Those roadside memorials erected by families who don’t want their lost loved ones to be forgotten always manage to capture my attention.
Not so much because they remind me of the fact that someone was killed (usually in an auto accident) at whatever particular spot is marked. But because of the amount of effort it takes to maintain such a spot.
BECAUSE IF ONE just erects a cross and a couple of pictures, the whole thing quickly collapses into junk. That causes local officials to dismiss the whole spectacle as a road hazard, and they come along and turn the whole thing into trash!
That is an idea that bothers the people who erect those memorials – who’d like to think their efforts are permanent.
Which is why my attention was captured by a Chicago Tribune story published Wednesday about Cook County government’s efforts to help these people.
For it seems that the county Highway Department will erect permanent markers that include a name and date of the person being paid tribute to, along with a message telling people “Please Don’t Drink and Drive.”
I’M SURE SOME people are going to think these blue signs with white lettering are rather generic and impersonal. We won’t get the collections of photographs of the deceased that some of these home-made memorials consist of. We won’t get the personal messages from loved ones left at the scene.
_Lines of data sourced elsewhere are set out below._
/-- The machine after the issue of an access of these lanes: its effect is to come at issue + 6, and the ports are busy
for its passes (R29, R140). -/
def accessed (a : Access) (s : State) (g : Group) (k : Machine.Crew) (d : Desc) (ts : Touched) : State :=
  let es := (ts.flatMap fun (_, _, es) => es).filter d.inBounds
  let s' := if ts = [] then s else s.later g.core (s.coreCycle g.core + 6) (a.op g k s.serial d ts)
  s'.modCore g.core fun c => { c with nextAccess := s.coreCycle g.core + d.passes es }

/-- The newest write of a key is one whose value the access of a serial number brings, readable at a distance. -/
def AwaitsAt (t : Thread) (key serial left : Nat) : Prop :=
  ∃ ps qs p, t.pend = ps ++ p :: qs ∧ p.key = key ∧ p.due = some serial ∧ p.left = left ∧ ∀ q ∈ qs, q.key ≠ key

/-- The crew after the issue of an access: its threads wait, at a latency, for the values that it brings; all else is
as it was. -/
structure Access.Crew (a : Access) (x : Context) (g : Group) (d : Desc) (serial lat : Nat) (ts : Touched)
    (k k' : Machine.Crew) : Prop where
  same : k.Same k'
  ctl : k'.finalCtl = k.finalCtl
  sregs : ∀ key, wget k'.sregs key = wget k.sregs key
  out : ∀ l, g.mask.getLsbD l = false → k'.thread? l = k.thread? l
  lanes : ∀ l t, g.mask.getLsbD l = true → k.thread? l = some t → ∃ t', k'.thread? l = some t'
    ∧ t'.st = .ready ∧ t'.pc = x.start g.next
    ∧ ∀ key, ((∃ es, (l, t, es) ∈ ts ∧ a.waits d es key = true) → AwaitsAt t' key serial (lat - a.h.stall.toNat))
      ∧ ((∀ es, (l, t, es) ∈ ts → a.waits d es key = false) → t'.final key = t.final key)

/-- Element writes in order; one past the extents is dropped (R137, R139). -/
def stored (d : Desc) (ws : List (List Nat × Nat)) (m : Mem) : Mem :=
  ws.foldl (fun m (c, v) => if d.inBounds c then d.writeElem m c v else m) m

/-- Elements packed from the low end; one past the extents reads as 0 (R137, R142). -/
def packed (d : Desc) (m : Mem) (es : List (List Nat)) : Nat :=
  es.zipIdx.foldl (fun v (c, j) => v + (if d.inBounds c then d.readElem m c else 0) * 2 ^ (j * d.w)) 0

/-- Values reach the threads that wait for them: in each lane the keys that waited for the serial number have them. -/
def Arrive (s t : State) (c slot l serial : Nat) (vals : Nat → Option Word) : Prop :=
  ∀ k th, s.crew? c slot = some k → k.thread? l = some th → (∀ p ∈ th.pend, p.due = some serial → (vals p.key).isSome) →
    ∃ k' th', t.crew? c slot = some k' ∧ k'.thread? l = some th' ∧ th'.st = th.st ∧ th'.pc = th.pc
      ∧ (∀ p ∈ th'.pend, p.due ≠ some serial)
      ∧ ∀ key, (∀ v left, vals key = some v → AwaitsAt th key serial left → th'.final key = v)
        ∧ (vals key = none → th'.final key = th.final key)

/-- One update of a word (R269). -/
def applied (op ty : Nat) (cur a b : Word) : Word :=
  match op with
  | 0 => if ty = 2 then BitVec.ofNat 32 (fadd F32 .rn false cur.toNat a.toNat).bits else cur + a
  | 1 => if ty = 2 then BitVec.ofNat 32 (minmax F32 false false cur.toNat a.toNat).bits
    else if num (decide (ty = 1)) cur ≤ num (decide (ty = 1)) a then cur else a
  | 2 => if ty = 2 then BitVec.ofNat 32 (minmax F32 true false cur.toNat a.toNat).bits
    else if num (decide (ty = 1)) a ≤ num (decide (ty = 1)) cur then cur else a
  | 3 => cur &&& a
  | 4 => cur ||| a
  | 5 => cur ^^^ a
  | 6 => a
  | _ => if cur = a then b else cur

/-- A word after updates in lane order; sums of F32 are formed first and added to it at once (R270). -/
def after (op ty : Nat) (old : Word) (xs : List (Word × Word)) : Word :=
  if op = 0 ∧ ty = 2 then
    match xs with
    | [] => old
    | x :: r => applied 0 2 old (r.foldl (fun p y => applied 0 2 p y.1 0) x.1) 0
  else xs.foldl (fun v y => applied op ty v y.1 y.2) old

/-- Matrix instructions and atomics of one group price, and their headers (R173, R177). -/
def priced : Instr → Option Hdr
  | .mma h _ | .mmas h _ | .msca h _ | .mlda h _ | .atom h _ | .atred h _ => some h
  | _ => none

/-! ## Payments and requests (R66, R172, R176, R202 to R210, R219) -/

/-- A party can pay a nominal price at once: it is 0, or the bucket covers it under the head rule (R66, R182). -/
def Affords (s : State) (g : Group) (party nominal : Nat) : Prop :=
  s.priceAt g.core nominal = 0 ∨ (s.core g.core).canPay party (s.priceAt g.core nominal) = true

/-- The party of the copy unit, whose demands first chunks are (R176, R182). -/
def unit : Nat := 16

/-- The core after the payment. -/
def paidBy (s : State) (g : Group) (nominal : Nat) : State :=
  let p := s.priceAt g.core nominal
  if p = 0 then s else s.modCore g.core fun c => { c with tok := { c.tok with level := c.tok.level - p } }

/-- The crew that pays: the tokens debited to it and its wide groups (R192, R195). -/
def payer (s : State) (g : Group) (nominal : Nat) (k : Crew) : Crew :=
  let p := s.priceAt g.core nominal
  if p = 0 then k else (k.addCntr 5 p).addCntr 1 1

/-- Requests enter the queue of a core. -/
def enqueued (s : State) (g : Group) (rs : List Req) : State :=
  s.modCore g.core fun c => { c with reqs := c.reqs ++ rs }

/-- The requests of lanes, ascending, numbered from a serial number on. -/
def numbered (f : Nat → CpyLane → Req) : Nat → List CpyLane → List Req
  | _, [] => []
  | n, x :: xs => f n x :: numbered f (n + 1) xs

/-- A ticket slot is taken (R207). -/
def ticketed (s : State) (g : Group) (i : Nat) (st : TickSt) (setf : Bool) (est : Nat) : State :=
  let x : Ticket :=
    { ctx := s.ctxOf g, gen := nextGen ((s.core g.core).ticket i).gen, st := st, setf := setf, landed := 0,
      doneTick := s.coreTick g.core, doneSeq := s.serial, estimate := est, slot := g.slot }
  s.modCore g.core fun c => { c with tickets := tset c.tickets i x }

/-- The id that it gives: the slot and 64 times the new generation. -/
def idOf (s : State) (g : Group) (i : Nat) : Word :=
  BitVec.ofNat 32 (i + 64 * nextGen ((s.core g.core).ticket i).gen)

/-- s[T] to s[T + 3]: the id, 0, and the promise (R208). -/
def ticketRegs (h : Hdr) (t : RegCode) (id : Word) (promise : Nat) : Result :=
  { Result.none h with
    uni := true
    regs := fun _ _ _ _ key =>
      if key = t.toNat then some id
      else if key = t.toNat + 1 then some 0
      else if key = t.toNat + 2 then some (BitVec.ofNat 32 promise)
      else if key = t.toNat + 3 then some (BitVec.ofNat 32 (promise / 2 ^ 32))
      else Option.none }

/-- P in the lanes whose guards hold. -/
def alsoP (r : Result) (p : PIdx) (v : Nat → Bool) : Result :=
  { r with own := fun l key => if key = pKey p then some (BitVec.ofNat 32 (v l).toNat) else Option.none }

/-- The promise of a copy accepted now, a value of 64 bits not before the TICK of issue (R211): its distance is a free
value (log 3). -/
def promised (s : State) (g : Group) : Nat :=
  max (s.coreTick g.core) (min (2 ^ 64 - 1) (s.coreTick g.core + Config.estimateDelay s.freeCtr))

/-- Copies are outstanding under a tag (R205). -/
def tagged (tag : Nat) (ids : List Nat) (k : Crew) : Crew :=
  let t := tget ⟨[], false, false⟩ k.copy.tags tag
  let t' : TagSt := { t with ids := t.ids ++ ids }
  let q : CopySt := { k.copy with tags := tset k.copy.tags tag t' }
  if ids = [] then k else { k with copy := q }

/-- OREF is set where lanes were refused (R203, R206). -/
def refusing (any : Bool) (k : Crew) : Crew :=
  let q : CopySt := { k.copy with oref := k.copy.oref || any }
  { k with copy := q }

/-- What ACPY and ASTO name. -/
def cpyEnds (s : State) (g : Group) (o : CpyOp) : Desc × Desc := (s.descOf g o.dn.toNat, s.descOf g o.sn.toNat)

/-- Every check of a copy by lanes passes and every lane's bytes are in bounds: the lanes that act. -/
structure CpyOk (s : State) (g : Group) (o : CpyOp) (ls : List CpyLane) (dOk sOk : Desc → Bool) (unitDst : Bool) :
    Prop where
  entries : s.entryFault g [(o.dn.toNat, dOk (cpyEnds s g o).1, [(o.dc, (cpyEnds s g o).1.dims)]),
    (o.sn.toNat, sOk (cpyEnds s g o).2, [(o.sc, (cpyEnds s g o).2.dims)])] = none
  count : ∀ x ∈ ls, x.n ≤ 32
  align : ∀ x ∈ ls, (if unitDst then (cpyEnds s g o).1.bitPos x.dst % 256 = 0 ∧ (cpyEnds s g o).2.bitPos x.src % 8 = 0
    else (cpyEnds s g o).2.bitPos x.src % 256 = 0 ∧ (cpyEnds s g o).1.bitPos x.dst % 8 = 0)
  bounds : ∀ x ∈ ls, x.bad = none
  live : ((s.core g.core).entry (s.ctxOf g) (if unitDst then o.dn.toNat else o.sn.toNat)).desc.st = .live
  reach : s.reachable g.core (s.ctxOf g) (if unitDst then (cpyEnds s g o).2 else (cpyEnds s g o).1) = true

/-! ## Matrix requests (R229 to R242) -/

/-- What a matrix instruction asks for: its operation, its ends with the kinds that they must have, its boxes, P and
T, and the MMA whose B tile a `.kb` pass uses (R233 to R242). -/
def matrixOf (s : State) (g : Group) (k : Crew) (t : Thread) : Instr → Option (Hdr × MatIssue)
  | .mma h o =>
    let a := s.descOf g o.an.toNat
    let b := s.descOf g o.bn.toNat
    let kk := matK o.fa.toNat
    some (h, ⟨.mma o.fa.toNat o.fb.toNat o.bt o.kb o.ps.toNat (o.prec.toNat + 1),
      [⟨o.an.toNat, decide (a.kind = 1 ∧ a.fmt = o.fa.toNat ∧ 2 ≤ a.dims), some o.ac, (128, kk)⟩,
       ⟨o.bn.toNat, decide ((b.kind = 0 ∨ b.kind = 1) ∧ b.fmt = o.fb.toNat ∧ 2 ≤ b.dims), some o.bc,
        if o.bt then (128, kk) else (kk, 128)⟩],
      o.p, o.t, if o.kb then k.kbTile else none⟩)
  | .mmas h o =>
    let a := s.descOf g o.an.toNat
    let csr := fun (n : BitVec 8) (fmt : Nat) =>
      let d := s.descOf g n.toNat
      decide (d.kind = 0 ∧ d.fmt = fmt ∧ d.dims = 1)
    some (h, ⟨.mmas o.fa.toNat o.fb.toNat o.ps.toNat (o.prec.toNat + 1) (t.reg o.o).toNat (t.reg (o.o + 1)).toNat,
      [⟨o.an.toNat, decide (a.kind = 1 ∧ a.fmt = o.fa.toNat ∧ 2 ≤ a.dims), some o.ac, (128, matK o.fa.toNat)⟩,
       ⟨o.val.toNat, csr o.val o.fb.toNat
          && decide ((s.descOf g o.val.toNat).exts = (s.descOf g o.idx.toNat).exts), none, (0, 0)⟩,
       ⟨o.idx.toNat, csr o.idx 6, none, (0, 0)⟩, ⟨o.ptr.toNat, csr o.ptr 6, none, (0, 0)⟩],
      o.p, o.t, none⟩)
  | .msca h o => some (h, ⟨.msca o.ps.toNat o.tile.toNat, [⟨o.sn.toNat, true, some o.sc, (0, 0)⟩], o.p, o.t, none⟩)
  | .mzero h o => some (h, ⟨.mzero o.tile.toNat, [], o.p, o.t, none⟩)
  | .mlda h o =>
    let d := s.descOf g o.n.toNat
    some (h, ⟨.mlda o.tile.toNat, [⟨o.n.toNat, decide (d.kind = 0 ∧ d.fmt = 0 ∧ 2 ≤ d.dims), some o.c, (128, 128)⟩],
      o.p, o.t, none⟩)
  | .mdrn h o => some (h, ⟨.mdrn o.tile.toNat o.cv.toNat o.rel, [drain o.n o.c o.tile true o.cv.toNat], o.p, o.t, none⟩)
  | .mdra h o => some (h, ⟨.mdra o.tile.toNat o.rel, [drain o.n o.c o.tile false 0], o.p, o.t, none⟩)
  | _ => none
where
  /-- A drain's destination: ELEM, or a window of element form that MDRA does not have on the host; its format
  is the tile's, or BF16 or F16 by CV (R242). -/
  drain (n : BitVec 8) (c : RegCode) (tile : BitVec 3) (host : Bool) (cv : Nat) : MatEnd :=
    let d := s.descOf g n.toNat
    let isInt := s.tileInt (quadOf g.core) k.id.ctx tile.toNat
    ⟨n.toNat, decide (d.kind = 0 ∨ (d.isGlobal = true ∧ d.gpl = false ∧ (d.space ≤ 4 ∨ host = true)))
        && decide (2 ≤ d.dims) && decide (isInt = true → cv = 0)
        && decide (d.fmt = if cv = 1 then 2 else if cv = 2 then 1 else if isInt then 5 else 0),
      some c, (128, 128)⟩

/-- SCALE for MSCA: an entry of 256 k elements, from a coordinate of 256 j on (R240). -/
def scaleOk (s : State) (g : Group) (t : Thread) : Instr → Prop
  | .msca _ o =>
    let d := s.descOf g o.sn.toNat
    let e := d.exts.getD 0 0
    let c := (t.reg o.sc).toNat
    d.kind = 2 ∧ e % 256 = 0 ∧ c % 256 = 0 ∧ c + 256 ≤ e
  | _ => True

/-- The checks that every matrix instruction makes, in their order (R229). -/
structure MatOk (s : State) (g : Group) (k : Crew) (t : Thread) (i : Instr) (m : MatIssue) : Prop where
  plain : m.op.port = true → s.isImaged k (m.ends.getD 0 ⟨0, true, none, (0, 0)⟩).n = false
  entries : s.entryFault g (m.ends.map fun e => (e.n, e.ok, match e.c with
    | some c => [(c, (s.descOf g e.n).dims)]
    | none => [])) = none
  scale : scaleOk s g t i
  coords : s.matCoordFault g t m.ends = none

/-! ## Barriers, atomics, tasks -/

/-- Barrier instructions that arrive: the header, the operand, and PHASE (R260 to R266). -/
def barrierOf : Instr → Option (Hdr × BarOp × Bool)
  | .bar h o | .bara h o => some (h, o, false)
  | .phase h o => some (h, o, true)
  | _ => none

/-- The members of a group, in lanes: those whose guards hold, or its crew. -/
def members (g : Group) (k : Crew) (h : Hdr) (o : BarOp) : Mask := if o.cm then g.mask else k.holding h g.mask

/-- ATOM and ATRED. -/
def atomicOf : Instr → Option (Hdr × AtomOp × Bool)
  | .atom h o => some (h, o, true)
  | .atred h o => some (h, o, false)
  | _ => none

/-- The record that a thread of SPAWN makes (R80, R94). -/
def spawnRec (s : State) (g : Group) (k : Crew) (o : SpawnOp) (t : Thread) : TaskRec :=
  { code := if o.cx then t.reg o.a else g.pc + BitVec.ofInt 32 (4 * o.off.toInt)
    frame := [t.read o.f.toNat, t.read (o.f.toNat + 1), t.read (o.f.toNat + 2), t.read (o.f.toNat + 3)]
    jid := BitVec.ofNat 16 (t.reg o.j).toNat, in0 := o.in0, in1 := o.in1, oute := o.oute, v := o.v
    high := ((tget? s.launches k.id.launch).map (·.record.high)).getD false, hcore := g.core % 64
    hany := decide (o.v = 0), launch := k.id.launch, ctx := k.id.ctx, binned := none, backed := none
    lid := ((tget? s.launches k.id.launch).map (·.record.lid)).getD 0 }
Yet there is the touch of permanence (or at least as permanent as any road sign can ever be) from these new county-installed memorial signs. The fact that they won’t deteriorate into a pile of junk does help enhance the overall appearance (even though they eventually will turn to rust, due to exposure to the Midwestern weather elements).
Unless one is willing to keep paying the county a fee – in which case, the sign will be replaced every couple of years.
That is, assuming the accident victim you want tribute paid to was killed along a county-maintained road. Although it seems the Illinois Department of Transportation has a similar program that was the inspiration for the county effort.
IT WILL BE interesting to see how many people actually take advantage of this new program. A part of me wonders if we’ll get some people who will persist in trying to put up their own home-made memorials rather than pay county government a fee.
Even if that fee is miniscule enough that no one’s going to be able to balance the county budget on the money raised from such memorial signs.
Will we get some people taking on a hard-line attitude? And will we now have government officials figuring that these officially-recognized tributes reduce the home-made tributes to the level of litter – so we’re going to start seeing them torn down at a moment’s notice?
Although I have to admit I don’t think it will make much difference as far as I’m concerned.
BECAUSE THE SENTIMENT I experience whenever I see one of these home-made memorials is to be reminded that life can end at a moment’s notice. There usually isn’t much in the way of warning.
I could die while writing this commentary. Or I could last for another 40 or so years. I should try my hardest to make the most of my life while I still have it.
And the fact that I still “have it” is what I am thankful for on this Thanksgiving holiday. That, and the fact that nobody in my surviving family has had to think about trying to erect such a memorial in my name.